# CT Conversion



## fille9 (Dec 21, 2008)

What is it?? What does it consist of ????


----------



## mud (Sep 23, 2007)

use the search engine on this site as you will find more than what your looking for!!


----------



## justinfisch01 (Feb 19, 2006)

A CT conversion is a way to make a levelwind Abu like a 6500C3 to a 
6500C3CT. It consits of the removal of the level wind guide, worm gear and then the top bar that the levelwind guide rides on. The bad thing about this is that you have to cut that top bar off. There is no way to just remove it. And for me the only people that should need to do this conversion is us left handers who are neglected in the fishing world. If you are right handed go out and buy a new instead of cutting one up right outta the box. unfourtunitly I have done this on 4 6501 c3's. You will need to get a conversion bar. This is what it is supposed to look like when done.


----------



## kingfisherman23 (Dec 14, 2003)

A CT conversion is the act of making a reel non-levelwind with a CT bar.

A CT bar is simply a solid bar with threaded holes in either end that replaces the level-wind front bar of the reel.

CT is the notation for a reel that has no line leveler. One with a leveler is called a CS reel.
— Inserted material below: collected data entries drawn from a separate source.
/-- The part after power-on reset: the values of R1, R19, R36, R56, R81, R101, R118, R141, R147, R155
and R170. The line levels and the two output latches are the model's choice (assumption log 5). -/
def State.reset : State where
  wall := 0
  resetLine := false
  contribCarrier := true
  storCarrier := true
  holdLine := false
  feeds := Vector.replicate 32 Feed.default
  port := PortCounters.zero
  handedUnits := []
  handedFrames := []
  contexts := Vector.replicate 32 []
  smc :=
    { level := 2, occupancy := 0, pressure := false, holdings := Vector.replicate 32 0, raises := 0 }
  rings := Vector.replicate 32 []
  placed := []
  clips := Vector.replicate 64 Clip.freeRecord
  bu :=
    { queue := [], step := none, durA := 40, durB := 96, serial := 0,
      counters := BrowseCounters.zero }
  sw :=
    { settings := StorageSettings.default, queue := [], portQueue := [], late := [],
      lastUsed := 255, retired := [], paused := ⟨false, false, false⟩, records := ⟨0, 0, 0⟩,
      counters := ⟨ClassCounters.zero, ClassCounters.zero, ClassCounters.zero⟩,
      stray := 0, readies := 0, foreign := 0, lastMessages := [] }
  fw :=
    { sequence := [], period := 0, base := 0, nextExpiry := 0, sweep := none,
      table := Vector.replicate 32 WatchEntry.blank, pacing := [], losses := [], sweeps := 0 }
  mu :=
    { origins := [], address := 0, requests := [], waiting := none, resetDue := false, tx := [],
      devFlags := 0, feedFlags := Vector.replicate 32 0, refusedOrigin := 0,
      malformedRequests := 0, requestsDropped := 0, noticesUnsent := 0, lastSent := [],
      sent := 0, joined := none }
  nextSerial := 0
  pending := []

end Sys2Proof.Machine
end

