/-- The browse mode of a code byte. -/
def BrowseMode.ofCode : Nat → Option BrowseMode
  | 0 => some .off | 1 => some .ratio | 2 => some .marked | _ => none

/-- At-limit action codes. -/
def AtLimit.code : AtLimit → Nat
  | .stop => 0 | .split => 1

/-- The at-limit action of a code byte. -/
def AtLimit.ofCode : Nat → Option AtLimit
  | 0 => some .stop | 1 => some .split | _ => none

/-- Cost class codes. -/
def CostClass.code : CostClass → Nat
  | .a => 0 | .b => 1

/-- The cost class of a code byte. -/
def CostClass.ofCode : Nat → Option CostClass
  | 0 => some .a | 1 => some .b | _ => none

/-- Watch mode codes. -/
def WatchMode.code : WatchMode → Nat
  | .off => 0 | .floor => 1 | .ceiling => 2 | .both => 3

/-- The watch mode of a code byte. -/
def WatchMode.ofCode : Nat → Option WatchMode
  | 0 => some .off | 1 => some .floor | 2 => some .ceiling | 3 => some .both | _ => none

/-- The busy policy of a code byte. -/
def BusyPolicy.ofCode : Nat → Option BusyPolicy
  | 0 => some .wait | 1 => some .retry | 2 => some .shed | _ => none

/-- A present byte, an on/off byte or a label present byte: 0 or 1 (R173). -/
def boolOfCode : Nat → Option Bool
  | 0 => some false | 1 => some true | _ => none

/-- The kind of a fill run in a slot (section 10.4). -/
def FillKind.code : FillKind → Nat
  | .rep => 1 | .void => 2

/-- Response results (R159, R173). -/
inductive Result where
  | done | busy | state | badValue | notFound | noRoom | duplicate
  deriving DecidableEq, Repr

/-- Result codes. -/
def Result.code : Result → Nat
  | .done => 0 | .busy => 1 | .state => 2 | .badValue => 3 | .notFound => 4 | .noRoom => 5
  | .duplicate => 6

/-- Notice kinds (R164). -/
inductive NoticeKind where
  | feedState | clipState | pressure | watch | writeAbort | storageLink | storageHold
  deriving DecidableEq, Repr

/-- Notice kind codes. -/
def NoticeKind.code : NoticeKind → Nat
  | .feedState => 0x81 | .clipState => 0x82 | .pressure => 0x83 | .watch => 0x84
  | .writeAbort => 0x85 | .storageLink => 0x86 | .storageHold => 0x87

/-- Request kinds (R173). -/
inductive RequestKind where
  | setFeed | getFeed | enableFeed | disableFeed | stageFeed | openClip | closeClip | releaseClip
  | getClip | setStorage | setDevice | setWatch | getWatch | setOrigins | getStatus | clearStatus
  | getCounters | resetDevice | unknown
  deriving DecidableEq, Repr

/-- The request kind of a kind field; every value outside the table of R173 is an unknown kind. -/
def RequestKind.ofCode (k : BitVec 16) : RequestKind :=
  match k.toNat with
  | 0x01 => .setFeed | 0x02 => .getFeed | 0x03 => .enableFeed | 0x04 => .disableFeed
  | 0x05 => .stageFeed | 0x06 => .openClip | 0x07 => .closeClip | 0x08 => .releaseClip
  | 0x09 => .getClip | 0x0A => .setStorage | 0x0B => .setDevice | 0x0C => .setWatch
  | 0x0D => .getWatch | 0x0E => .setOrigins | 0x0F => .getStatus | 0x10 => .clearStatus
  | 0x11 => .getCounters | 0x12 => .resetDevice | _ => .unknown

/-- Body bytes that a kind needs after the opening four (the lengths of R173 less 4). For SET WATCH and
SET ORIGINS the length depends on the count in the body. -/
def RequestKind.need (k : RequestKind) (body : List Byte) : Nat :=
  match k with
  | .setFeed => 60 | .getFeed => 1 | .enableFeed => 1 | .disableFeed => 1 | .stageFeed => 7
  | .openClip => 6 | .closeClip => 1 | .releaseClip => 1 | .getClip => 1 | .setStorage => 21
  | .setDevice => 3 | .setWatch => 2 + field 1 1 body | .getWatch => 0
  | .setOrigins => 7 + 6 * field 0 1 body | .getStatus => 0 | .clearStatus => 36
  | .getCounters => 3 | .resetDevice => 0 | .unknown => 0

/-! ### Labels (R79) -/

/-- The nominal rate R of a frame period. -/
def nominalRate (p : Nat) : Nat := (1200000 + p - 1) / p

/-- The count of a label. -/
def labelCount (p : Nat) (l : Label) : Nat :=
  ((l.hh * 60 + l.mm) * 60 + l.ss) * nominalRate p + l.ff

/-- A label is valid for a period (R3). -/
def labelValid (p : Nat) (l : Label) : Bool :=
  decide (l.hh < 24) && decide (l.mm < 60) && decide (l.ss < 60) && decide (l.ff < nominalRate p)

/-- A label count `n` indices on, wrapped at midnight. -/
def labelAdvance (p c n : Nat) : Nat := (c + n) % (86400 * nominalRate p)

/-- The label that a count writes back as (R79). -/
def labelOfCount (p c : Nat) : Label :=
  let r := nominalRate p
  ⟨c / (3600 * r), c / (60 * r) % 60, c / r % 60, c % r⟩

/-- The label in four bytes from offset `off`. -/
def labelAt (off : Nat) (bs : List Byte) : Label :=
  ⟨field off 1 bs, field (off + 1) 1 bs, field (off + 2) 1 bs, field (off + 3) 1 bs⟩

/-! ### Staged set and configuration (R3, R6, R173) -/

/-- The ranges of the staged fields (section 1.2). -/
def StagedSet.valid (t : StagedSet) : Bool :=
  decide (1 ≤ t.bn) && decide (t.bn ≤ t.bd) && decide (t.bd ≤ 60) && decide (1 ≤ t.segLen) &&
    decide (t.segLen ≤ 1024) && decide (t.fillLimit ≤ 250)

/-- The ranges of the configuration fields that their width does not already give (section 1.2). -/
def FeedConfig.valid (c : FeedConfig) : Bool :=
  decide (1024 ≤ c.unitSize) && decide (c.unitSize ≤ 8192) && decide (c.unitSize % 8 = 0) &&
  decide (10000 ≤ c.period) && decide (c.period ≤ 120000) &&
  decide (2 ≤ c.depth) && decide (c.depth ≤ 64) &&
  decide (16 ≤ c.quota) && decide (c.quota ≤ 16384) &&
  decide (c.hold ≤ 500) && decide (1 ≤ c.asmTimeout) && decide (c.asmTimeout ≤ 1000) &&
  (match c.clipLimit with
    | none => true
    | some l => decide (1 ≤ l) && decide (l < 2 ^ 32)) &&
  c.staged.valid &&
  decide (1 ≤ c.browseUnits) && decide (c.browseUnits ≤ 64) &&
  labelValid c.period c.startLabel &&
  decide (1 ≤ c.lostSweeps) && decide (c.lostSweeps ≤ 255) && decide (c.pacing ≤ 250)

/-- The 59 configuration bytes of a GET FEED response and a SET FEED request (R173): the fields in the
order of section 1.2. -/
def configBytes (c : FeedConfig) : List Byte :=
  be 2 c.tag.toNat ++ be 6 c.origin.toNat ++ be 2 c.unitSize ++ be 4 c.period ++ be 1 c.depth ++
  be 2 c.quota ++ be 1 c.staged.fillLimit ++ be 2 c.hold ++ be 2 c.asmTimeout ++
  be 2 c.staged.segLen ++ optBytes 4 c.clipLimit ++ be 1 c.atLimit.code ++
  be 1 c.staged.mode.code ++ be 1 c.staged.bn ++ be 1 c.staged.bd ++ be 1 c.browseUnits ++
  be 1 c.cost.code ++ be 1 c.startLabel.hh ++ be 1 c.startLabel.mm ++ be 1 c.startLabel.ss ++
  be 1 c.startLabel.ff ++ be 4 c.handleNext.toNat ++ be 4 c.handleCeiling.toNat ++
  be 1 c.watchMode.code ++ be 4 c.floor.toNat ++ be 4 c.ceiling.toNat ++ be 1 c.lostSweeps ++
  be 1 c.pacing ++ [flagByte c.autoResume]

/-- The configuration that 59 bytes spell; none where a code or a range of section 1.2 fails (R3 step
2, R173). -/
def parseConfig (bs : List Byte) : Option FeedConfig :=
  match boolOfCode (field 24 1 bs), AtLimit.ofCode (field 29 1 bs),
        BrowseMode.ofCode (field 30 1 bs), CostClass.ofCode (field 34 1 bs),
        WatchMode.ofCode (field 47 1 bs), boolOfCode (field 58 1 bs) with
  | some hasLimit, some atLimit, some mode, some cost, some watch, some auto =>
    let c : FeedConfig :=
      { tag := BitVec.ofNat 16 (field 0 2 bs)
        origin := BitVec.ofNat 48 (field 2 6 bs)
        unitSize := field 8 2 bs
        period := field 10 4 bs
        depth := field 14 1 bs
        quota := field 15 2 bs
        hold := field 18 2 bs
        asmTimeout := field 20 2 bs
        clipLimit := if hasLimit then some (field 25 4 bs) else none
        atLimit := atLimit
        staged := ⟨mode, field 31 1 bs, field 32 1 bs, field 22 2 bs, field 17 1 bs⟩
        browseUnits := field 33 1 bs
        cost := cost
        startLabel := labelAt 35 bs
        handleNext := BitVec.ofNat 32 (field 39 4 bs)
        handleCeiling := BitVec.ofNat 32 (field 43 4 bs)
        watchMode := watch
        floor := BitVec.ofNat 32 (field 48 4 bs)
        ceiling := BitVec.ofNat 32 (field 52 4 bs)
        lostSweeps := field 56 1 bs
        pacing := field 57 1 bs
        autoResume := auto }
    if c.valid then some c else none
  | _, _, _, _, _, _ => none

/-- The staged set of a STAGE FEED body from offset `off` (R173): mode, bn, bd, S, F. -/
def parseStaged (off : Nat) (bs : List Byte) : Option StagedSet :=
  match BrowseMode.ofCode (field off 1 bs) with
  | none => none
  | some m =>
    let t : StagedSet := ⟨m, field (off + 1) 1 bs, field (off + 2) 1 bs, field (off + 3) 2 bs,
      field (off + 5) 1 bs⟩
    if t.valid then some t else none

/-- A staged set in a response (R175). -/
def stagedBytes (t : StagedSet) : List Byte :=
  be 1 t.mode.code ++ be 1 t.bn ++ be 1 t.bd ++ be 2 t.segLen ++ be 1 t.fillLimit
If you go to customrodsnreels.com you can see pictures of CS reels, CT reels and the CT conversion bar.

Evan


----------



## AbuMike (Sep 3, 2007)

Or you can just change the frame. One of the best things about Abu's, the interchangability of parts. Here is an original 5500 CS and one thats been done CT. I did not do this conversion, got it like this.


----------



## justinfisch01 (Feb 19, 2006)

AirDown said:


> Or you can just change the frame. One of the best things about Abu's, the interchangability of parts. Here is an original 5500 CS and one thats been done CT. I did not do this conversion, got it like this.


Like I said there is no reason for a right hander to need to do a conversion on their reel. Just go buy one out of the box or buy the frame for it.


----------